Unhealthy Test Insights

Tests are hard to maintain. Once you write them, they have a tendency to stick around, even when it’s no longer clear what value they provide or when they are hurting more than helping.

SMEs working on maintaining those tests often struggle to make convincing arguments as to what work needs to be done to improve the effectiveness of tests and get frustrated.

The overall quality of tests suffers, and in the worst case, the annoyance of the tests goes too high, and developers lose trust in the tests.

Hence the Unhealthy Tests page in Launchable! This page surfaces tests that exhibit specific issues so you can investigate and make necessary changes.

Unhealthy Test stats are aggregated at the 'altitude' that your test runner uses to run tests. See #Subset altitude and test times for more info on this concept.

Flaky Tests

About flaky tests

Flaky tests are automated tests that fail randomly during a run for reasons not related to the code changes being tested. They are often caused by timing issues, concurrency problems, or the presence of other workloads in the system.

Flaky tests are a common problem for many development teams, especially as test suites grow. They are more common at higher levels of the Test Pyramid, especially in UI and system tests.

Like the fictional boy who cried “wolf,” tests that send a false signal too often are sometimes ignored. Or worse, people spend real time and effort trying to diagnose a failure, only to discover that it has nothing to do with their code changes. When flakiness occurs with many tests, it can make people weary of all tests and all failures—not just flaky tests—causing a loss of trust in tests.

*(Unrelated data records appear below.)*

theorem test_wf_params_host :
    { part with slaveDmaCap := 0 }.wf = false ∧ { part with slaveDmaCap := 4097 }.wf = false ∧
    { part with legacyTable := [] }.wf = false ∧ { part with timingExtra := 0x1000 }.wf = false ∧
    { part with errCodes := { part.errCodes with busy := -1 } }.wf = false ∧
    { part with errCodes := { part.errCodes with busy := 0 } }.wf = false := by decide

/-- The next step after `withFetchWord` runs the command: from reset the master is off, so MSTART is refused and CMD_NOP changes nothing. -/
theorem test_withFetchWord :
    (busAfter (step (State.reset.withFetchWord 32 0x003))).map Bus.refused = some true ∧
    nextOf (step (State.reset.withFetchWord 32 0x000)) = some State.reset ∧
    (busAfter (step ((stateOf idleBus).withFetchWord 32 0x23B))).map Bus.cmd = some 0x23B := by decide

/-! ## Acceptance of commands (42_master_commands.md R304; V-M31 to V-M42) -/

/-- V-M31, V-M32: after reset the master is off. -/
theorem test_accept_off :
    (busAfter (exec .mstart State.reset)).map Bus.refused = some true ∧
    (busAfter (exec .cmdNop State.reset)).map Bus.refused = some false := by decide

/-- V-M33 to V-M36. -/
theorem test_accept_idle :
    (busAfter (exec .mtxB (stateOf idleBus))).map Bus.refused = some true ∧
    (busAfter (exec .mrxB (stateOf idleBus))).map Bus.refused = some true ∧
    (busAfter (exec .mstop (stateOf idleBus))).map Bus.mstate = some (.exec [.stop] .fresh) ∧
    (busAfter (exec .recover (stateOf idleBus))).map Bus.mstate = some (.recover 0) := by decide

/-- V-M37, V-M38. -/
theorem test_accept_hold :
    (busAfter (exec .recover (stateOf holdBus))).map Bus.refused = some true ∧
    (busAfter (exec .mstart (stateOf holdBus))).map (fun b => (b.refused, b.cmd)) = some (false, 0x003) := by decide

/-- V-M39 to V-M42. -/
theorem test_accept_busy :
    (busAfter (exec .mstop (stateOf (execBus 0x002 [.tx .byte] .fresh)))).map Bus.refused = some true ∧
    (busAfter (exec .cmdNop (stateOf (execBus 0x002 [.tx .byte] .fresh)))).map Bus.refused = some false ∧
    (busAfter (exec .mstart (stateOf { idleBus with mstate := .recover 1 }))).map Bus.refused = some true ∧
    (busAfter (exec .mstart (stateOf (slaveBus (.tx .byte))))).map Bus.refused = some true := by decide

/-- R301, R152: the phases each word stands for. -/
theorem test_phases :
    (busAfter (exec .mstartTxStopDma (stateOf idleBus))).map Bus.mstate = some (.exec [.addr, .tx .dma, .stop] .fresh) ∧
    (busAfter (exec .mstartRxlStopBuf (stateOf idleBus))).map Bus.mstate = some (.exec [.addr, .rx .buf true, .stop] .fresh) ∧
    (busAfter (exec .mtxStopB (stateOf holdBus))).map Bus.mstate = some (.exec [.tx .byte, .stop] .fresh) ∧
    (busAfter (exec .mrxDma (stateOf holdBus))).map Bus.mstate = some (.exec [.rx .dma false] .fresh) := by decide

/-- V-S14, V-S15. -/
theorem test_slave_commands_refused :
    (busAfter (exec .stxB (stateOf (slaveBus .idle)))).map Bus.refused = some true ∧
    (busAfter (exec .srxarmBuf (stateOf (stretchBus .txWait)))).map Bus.refused = some true := by decide

/-- V-S3's SRXARM.BUF: RX_END 3 arms four bytes, and the stretch stays. -/
theorem test_srxarm_buf :
    (busAfter (exec .srxarmBuf (stateOf { stretchBus .rxWait with rxEnd := 3, bufCount := 7 }))).map
      (fun b => (b.sPath, b.sCap, b.bufCount, b.sDrv.scl)) = some (.buf, 4, 0, .low) := by decide

/-- V-S10's STX.B: the stretch is released and CMD shows S_TX. -/
theorem test_stx_b :
    (busAfter (exec .stxB (stateOf (stretchBus .txWait)))).map (fun b => (b.sstate, b.cmd, b.sDrv.scl)) =
      some (.tx .byte, 0x004, .rel) := by decide
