-- ==== Sys2Proof/Machine/Cycle.lean ====
section
/-! DEFINITION. The execution cycle (40_execution_cycle.md R111) and the placing of a word where it fetches. -/

namespace Sys2Proof.Machine

/-- The unknown opcode (40_execution_cycle.md R118; 60_exceptions.md R266, R271): one diagnostic event and the universal
advance, no architectural write. -/
def State.unknownOpcode (s : State) (op : Word) : State := (s.emit (.unknownOpcode s.pc op)).advance

/-- The execution part of a RUNNING step: the fetch with its range check (40_execution_cycle.md R114), then the decoded
instruction or the unknown opcode (R117, R118). -/
def executionPart (s : State) : Result :=
  if inRange s.pc.toNat 2 then
    match decode s.opcodeAt with
    | .ok i => exec i s
    | .error _ => .next (s.unknownOpcode s.opcodeAt)
  else .next (s.raiseFault .fetchOutOfRange s.pc)

/-- The execution part of a step in each run state: a FAULTED or AWAITING_KEY machine executes nothing
(40_execution_cycle.md R112, R113). -/
def guardedPart (s : State) : Result :=
  match s.runState with
  | .faulted => .next s
  | .awaitingKey => .next s
  | .running => executionPart s

/-- The next state passed on to `f`; a stop stays as it is. -/
def thenNext (r : Result) (f : State → State) : Result :=
  match r with
  | .next t => .next (f t)
  | .fault e => .fault e
  | .refused e => .refused e

/-- `step(now, rnd)` (40_execution_cycle.md R111): the inputs are sampled, at most one instruction executes, and the timer
decay runs after it in every step (R120; 60_exceptions.md R275). -/
def stepTransaction (now : Nat) (rnd : Byte) (s : State) : Result :=
  thenNext (guardedPart (s.latch now rnd)) fun t => t.timerDecay now

/-- Whether the very next transaction is a step the machine has a move for: nothing is scheduled, or a step is. -/
def State.stepIsNext (s : State) : Bool :=
  match s.schedule with
  | [] => true
  | .step now _ :: _ => s.now ≤ now
  | .construct _ :: _ => false
  | .reset _ :: _ => false
  | .loadProgram _ _ :: _ => false
  | .pressKey _ :: _ => false
  | .releaseKey _ :: _ => false
  | .getScreen :: _ => false
  | .getFault :: _ => false

/-- The address the next instruction is fetched from, 0x200 when `pc` addresses no fetchable word. -/
def State.fetchAddress (s : State) : Word :=
  if inRange s.pc.toNat 2 then s.pc else BitVec.ofNat 16 Config.loadAddress

/-- `s` with `op` stored, high byte first, where the next step fetches, and with all the fetch needs: the machine RUNNING, a
fetchable `pc`, and a step as its next transaction (log 14). -/
def State.placeOpcode (s : State) (op : Word) : State :=
  ((((s.setPc s.fetchAddress).setLock { s.lock with active := false }).setFault FaultRecord.clear).setSchedule
    (if s.stepIsNext then s.schedule else [])).writeBytes s.fetchAddress.toNat [highByte op, lowByte op]

end Sys2Proof.Machine
end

Tests that produce flaky results should be repaired or removed from the test suite.

Flaky Test Insights

To help with this, Launchable can analyze your test runs to identify flaky tests in your suite.

All you have to do is start sending data to Launchable. After that, the Flaky tests page should be populated within a few days.

However, for flakiness scores to populate, you need to run the same test multiple times against the same Build. In other words, you need to have a retry mechanism in place to re-run tests when they fail. (This is usually already the case for test suites with flaky tests.)

Launchable re-analyzes your test sessions to extract flakiness data every day.

Flaky tests are automated tests that fail randomly during a run for reasons not related to the code changes being tested. They are often caused by timing issues, concurrency problems, or the presence of other workloads in the system.

Flakiness score

A test is considered flaky if you run it multiple times against the same build, and sometimes it passes and fails.

The flakiness score for a test represents the probability that a test fails but eventually passes if you run it repeatedly.

For example, let's say you have a test called myTest1 with a flakiness score of 0.1. This means that if this test failed against ten different commits, in 1 of those ten commits, that failure was not a true failure. If you run that test repeatedly, it eventually passes. This test is slightly flaky.

Similarly, another test called myTest2 has a flakiness score of 0.9. If this test failed against ten different commits, in 9 out of those ten commits, you saw a false failure that retry will yield a passing result. That test is very flaky and should be fixed.

Total duration

The dashboard also includes the total duration of a flaky test. Since flaky tests are often retried multiple times, this adds lots of extra time to each test run.

The total duration is useful for prioritizing which flaky tests to fix first.

For example, you might have a very flaky test (i.e., it has a high flakiness score) but either doesn't take very long to run each time, it doesn't run very often, or both. In comparison, you might have a less flaky test that takes a very long time to run -- so you'll probably want to fix that first.

The table is sorted by flakiness score in descending order, not total duration.

Never Failing Tests

Tests that never fail are like cats who never catch any mice. They take up execution time and require maintenance, yet they may not add value. For each test, ask yourself if it provides enough value to justify its execution time. Consider moving the test to the right so that it runs less frequently.

A test must run at least five (5) times in order to be considered.

Longest Tests

Slow tests are like gunk that builds up in your engine. Over time they slow down your CI cycle.

Most Failed Tests

Tests that fail too often are suspicious. Perhaps they are flaky. Perhaps they are fragile/high maintenance. Perhaps they are testing too many things in one shot.